The illustrated collection of essays written by academics, researchers and experts in the field seeks to balance and redirect a current approach to landscape architecture that prioritizes a narrow definition of the regional in an effort to tackle questions of continuous urban growth and its impact on the environment. It argues that an emphasis on conurbation, which occurs at the expense of the rural, often ignores the reality that certain cultivation and management practices taking place on land set aside for production can be as harmful to the environment as is unchecked urbanization, contributing to loss of biodiverstiy, soil erosion and climate change. By contrast, the book argues that by expanding the expertise of design professionals to include the productive, food systems, soil conservation and the preservation of cultural landscapes, landscape architects would be better equipped to participate in the stewardship of our planet.

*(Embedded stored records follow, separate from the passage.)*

/-- The bytes without a command (R55): a reserved `OP`, or a signal operation with a reserved `WSEL`. -/
theorem decode_error_iff (b : Byte) :
    (∃ e, decode b = .error e) ↔
      (b.toNat / 16 = 0 ∨ 12 ≤ b.toNat / 16 ∨ ((b.toNat / 16 = 10 ∨ b.toNat / 16 = 11) ∧ 9 ≤ b.toNat % 16)) := by
  unfold decode
  rw [cmdOp_toNat]
  split
  case h_10 hop => rw [decodeSignal_error_iff, hop]; simp
  case h_11 hop => rw [decodeSignal_error_iff, hop]; simp
  case h_12 =>
    simp only [imp_false] at *
    exact iff_of_true ⟨_, rfl⟩ (by omega)
  all_goals next hop => rw [hop]; simp

/-! ### `ILLEGAL_CMD` (R143) -/

/-- A request with a reserved byte ends in `IllegalCmd`, whatever its ports hold. -/
theorem requestResult_of_reserved {r : Request} {e : DecodeError} (h : decode r.cmd = .error e) :
    requestResult r = .illegalCmd := by
  simp [requestResult, h]

theorem answersIllegal_of_reserved {b : Byte} (h : ∃ e, decode b = .error e) : answersIllegal b := by
  obtain ⟨e, he⟩ := h
  rintro s p rest ⟨hreset, hhost⟩ hfault
  rw [step_request hreset hhost, requestResult_of_reserved he, complete_illegalCmd (by simpa using hfault)]
  rfl

theorem classOfCode_eq_none {k : BitVec 3} (h : 5 ≤ k.toNat) : classOfCode k = none := by
  obtain ⟨c, -, rfl⟩ | ⟨hnone, -⟩ := classOfCode_cases k
  · have := classCode_le c
    omega
  · exact hnone

/-- `SIG_ENC.W` with a reserved class code is an illegal command (R55, R76). -/
theorem exec_sigEncOf_of_reserved_class (w : Width) {s : State} (hfault : s.fault = 0#1)
    (hcls : 5 ≤ s.inPorts.cls.toNat) : exec (sigEncOf w) s = .next (answered .illegalCmd noData s) := by
  have hresult : sigEnc chip w s.inPorts = .illegalCmd := by rw [sigEnc, classOfCode_eq_none hcls]
  rw [exec_eq_complete, resultOf_sigEncOf, hresult, complete_illegalCmd hfault]
  rfl

/-- Settles O5: the decoder refuses exactly the reserved values of its two nibbles, and both a reserved byte and a
reserved class code complete with `IllegalCmd`; the three counts evaluate. -/
theorem reservedCodesAreIllegalCommands : Obligations.ReservedCodesAreIllegalCommands :=
  ⟨decode_error_iff, rfl, rfl, rfl, fun _ => answersIllegal_of_reserved,
    fun w _ => exec_sigEncOf_of_reserved_class w, fun _ => rfl⟩

/-! ### Commands by operation

The eighteen signal commands are two operations at nine widths. -/

/-- Case analysis of a command by its operation (R41), with the width of a signal operation as a parameter. -/
theorem instr_by_operation {motive : Instr → Prop}
    (decStd : ∀ x, motive (.decStd x)) (encStd : ∀ x, motive (.encStd x))
    (decExt : ∀ x, motive (.decExt x)) (encExt : ∀ x, motive (.encExt x))
    (pgnBits : ∀ x, motive (.pgnBits x)) (pgnDa : ∀ x, motive (.pgnDa x)) (pgnGe : ∀ x, motive (.pgnGe x))
    (pgnMkdst : ∀ x, motive (.pgnMkdst x)) (pgnMkbc : ∀ x, motive (.pgnMkbc x))
    (sigDec : ∀ w, motive (sigDecOf w)) (sigEnc : ∀ w, motive (sigEncOf w)) (i : Instr) : motive i := by
  cases i with
  | decStd x => exact decStd x
  | encStd x => exact encStd x
  | decExt x => exact decExt x
  | encExt x => exact encExt x
  | pgnBits x => exact pgnBits x
  | pgnDa x => exact pgnDa x
  | pgnGe x => exact pgnGe x
  | pgnMkdst x => exact pgnMkdst x
  | pgnMkbc x => exact pgnMkbc x
  | sigDec4 => exact sigDec .w4
  | sigDec8 => exact sigDec .w8
  | sigDec10 => exact sigDec .w10
  | sigDec12 => exact sigDec .w12
  | sigDec16 => exact sigDec .w16
  | sigDec20 => exact sigDec .w20
  | sigDec24 => exact sigDec .w24
  | sigDec28 => exact sigDec .w28
  | sigDec32 => exact sigDec .w32
  | sigEnc4 => exact sigEnc .w4
  | sigEnc8 => exact sigEnc .w8
  | sigEnc10 => exact sigEnc .w10
  | sigEnc12 => exact sigEnc .w12
  | sigEnc16 => exact sigEnc .w16
  | sigEnc20 => exact sigEnc .w20
  | sigEnc24 => exact sigEnc .w24
  | sigEnc28 => exact sigEnc .w28
  | sigEnc32 => exact sigEnc .w32

theorem readsAgree_sigDecOf (w : Width) (p q : InPorts) : readsAgree (sigDecOf w) p q ↔ p.raw = q.raw := by
  cases w <;> rfl

theorem readsAgree_sigEncOf (w : Width) (p q : InPorts) :
    readsAgree (sigEncOf w) p q ↔ p.cls = q.cls ∧ (p.cls = 0#3 → p.val = q.val) := by
  cases w <;> rfl

theorem drivesOnly_sigDecOf (w : Width) (o : OutPorts) :
    drivesOnly (sigDecOf w) o ↔ o = { outDefault with cls := o.cls, val := o.val } := by
  cases w <;> rfl

theorem drivesOnly_sigEncOf (w : Width) (o : OutPorts) :
    drivesOnly (sigEncOf w) o ↔ o = { outDefault with raw := o.raw } := by
  cases w <;> rfl

theorem mayAnswer_sigDecOf (w : Width) (st : Status) : mayAnswer (sigDecOf w) st ↔ st = .rangeError := by
  cases w <;> rfl

theorem mayAnswer_sigEncOf (w : Width) (st : Status) :
    mayAnswer (sigEncOf w) st ↔ st = .contractViolation ∨ st = .illegalCmd := by
  cases w <;> rfl

/-! ### The ports a command reads (R47, column 'Reads') -/

theorem eq_zero_of_classOfCode_value {k : BitVec 3} : classOfCode k = some .value → k = 0#3 := by
  revert k
  decide

theorem sigDec_congr (cfg : Config) (w : Width) {p q : InPorts} (h : p.raw = q.raw) :
    sigDec cfg w p = sigDec cfg w q := by
  simp only [sigDec, h]

/-- `i_val` reaches the result of `SIG_ENC.W` for a Value only, whose class code is 0. -/
theorem sigEnc_congr (cfg : Config) (w : Width) {p q : InPorts} (hcls : p.cls = q.cls)
    (hval : p.cls = 0#3 → p.val = q.val) : sigEnc cfg w p = sigEnc cfg w q := by
  unfold sigEnc
  rw [← hcls]
  split
  · rfl
  next hvalue => rw [hval (eq_zero_of_classOfCode_value hvalue)]
  · rfl

/-- The result of a command's rule is a function of the ports tabulated for it. -/
theorem resultOf_congr {i : Instr} {p q : InPorts} (h : readsAgree i p q) : resultOf i p = resultOf i q := by
  cases i using instr_by_operation with
  | decStd x => simp only [resultOf, decStd, show p.raw = q.raw from h]
  | encStd x =>
    obtain ⟨hprio, hsa⟩ := h
    simp only [resultOf, encStd, hprio, hsa]
  | decExt x => simp only [resultOf, decExt, show p.raw = q.raw from h]
  | encExt x =>
    obtain ⟨hprio, hedp, hdp, hpf, hps, hsa⟩ := h
    simp only [resultOf, encExt, hprio, hedp, hdp, hpf, hps, hsa]
  | pgnBits x =>
    obtain ⟨hedp, hdp, hpf, hps⟩ := h
    simp only [resultOf, pgnBits, hedp, hdp, hpf, hps]
  | pgnDa x =>
    obtain ⟨hpf, hps⟩ := h
    simp only [resultOf, pgnDa, hpf, hps]
  | pgnGe x =>
    obtain ⟨hpf, hps⟩ := h
    simp only [resultOf, pgnGe, hpf, hps]
  | pgnMkdst x =>
    obtain ⟨hedp, hdp, hpf, hps⟩ := h
    simp only [resultOf, pgnMkdst, drivePgn, hedp, hdp, hpf, hps]
  | pgnMkbc x =>
    obtain ⟨hedp, hdp, hpf, hps⟩ := h
    simp only [resultOf, pgnMkbc, drivePgn, hedp, hdp, hpf, hps]
  | sigDec w =>
    rw [resultOf_sigDecOf, resultOf_sigDecOf]
    exact sigDec_congr chip w ((readsAgree_sigDecOf w p q).1 h)
  | sigEnc w =>
    obtain ⟨hcls, hval⟩ := (readsAgree_sigEncOf w p q).1 h
    rw [resultOf_sigEncOf, resultOf_sigEncOf]
    exact sigEnc_congr chip w hcls hval

/-- Completing a command reads no operand port: the ports may be replaced before or after. -/
theorem complete_samplePorts (r : Result) (q : InPorts) (s : State) :
    complete r (samplePorts q s) = samplePorts q (complete r s) := by
  unfold complete
  rw [samplePorts_fault]
  split
  · rfl
  · cases r <;> rfl

/-- Ports that agree where the command reads give the same next state, but for the ports themselves. -/
theorem exec_of_readsAgree {i : Instr} {s : State} {q : InPorts} (h : readsAgree i s.inPorts q) :
    exec i (samplePorts q s) = .next (samplePorts q (complete (resultOf i s.inPorts) s)) := by
  rw [exec_eq_complete, samplePorts_inPorts, ← resultOf_congr h, complete_samplePorts]

/-! ### The ports a command drives and its statuses (R47, last two columns) -/

/-- A result keeps to the command's row of R47: `OK` drives the tabulated ports alone, any other status is tabulated. -/
def resultTabulated (i : Instr) : Result → Prop
  | .ok out => drivesOnly i out
  | .rangeError => mayAnswer i .rangeError
  | .contractViolation _ => mayAnswer i .contractViolation
  | .illegalCmd => mayAnswer i .illegalCmd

Written primarily for landscape practitioners and academics, cultural and environmental historians and conservationists, The Culture of Cultivation will appeal to anyone interested in a thorough rethinking of the role and agency of landscape architecture.

Raffaella Fabiani Giannetto is a landscape historian and critic. Her scholarly research explores both the world of contemporary landscape architecture and that of early modern gardens and landscapes. She is the author of Medici Gardens: From Making to Design (2008), for which she received the 2010 Society of Architectural Historians’ Elisabeth Blair MacDougall Book Award, and the editor of Foreign Trends in American Gardens: A History of Exchange, Adaptation, and Reception (2017).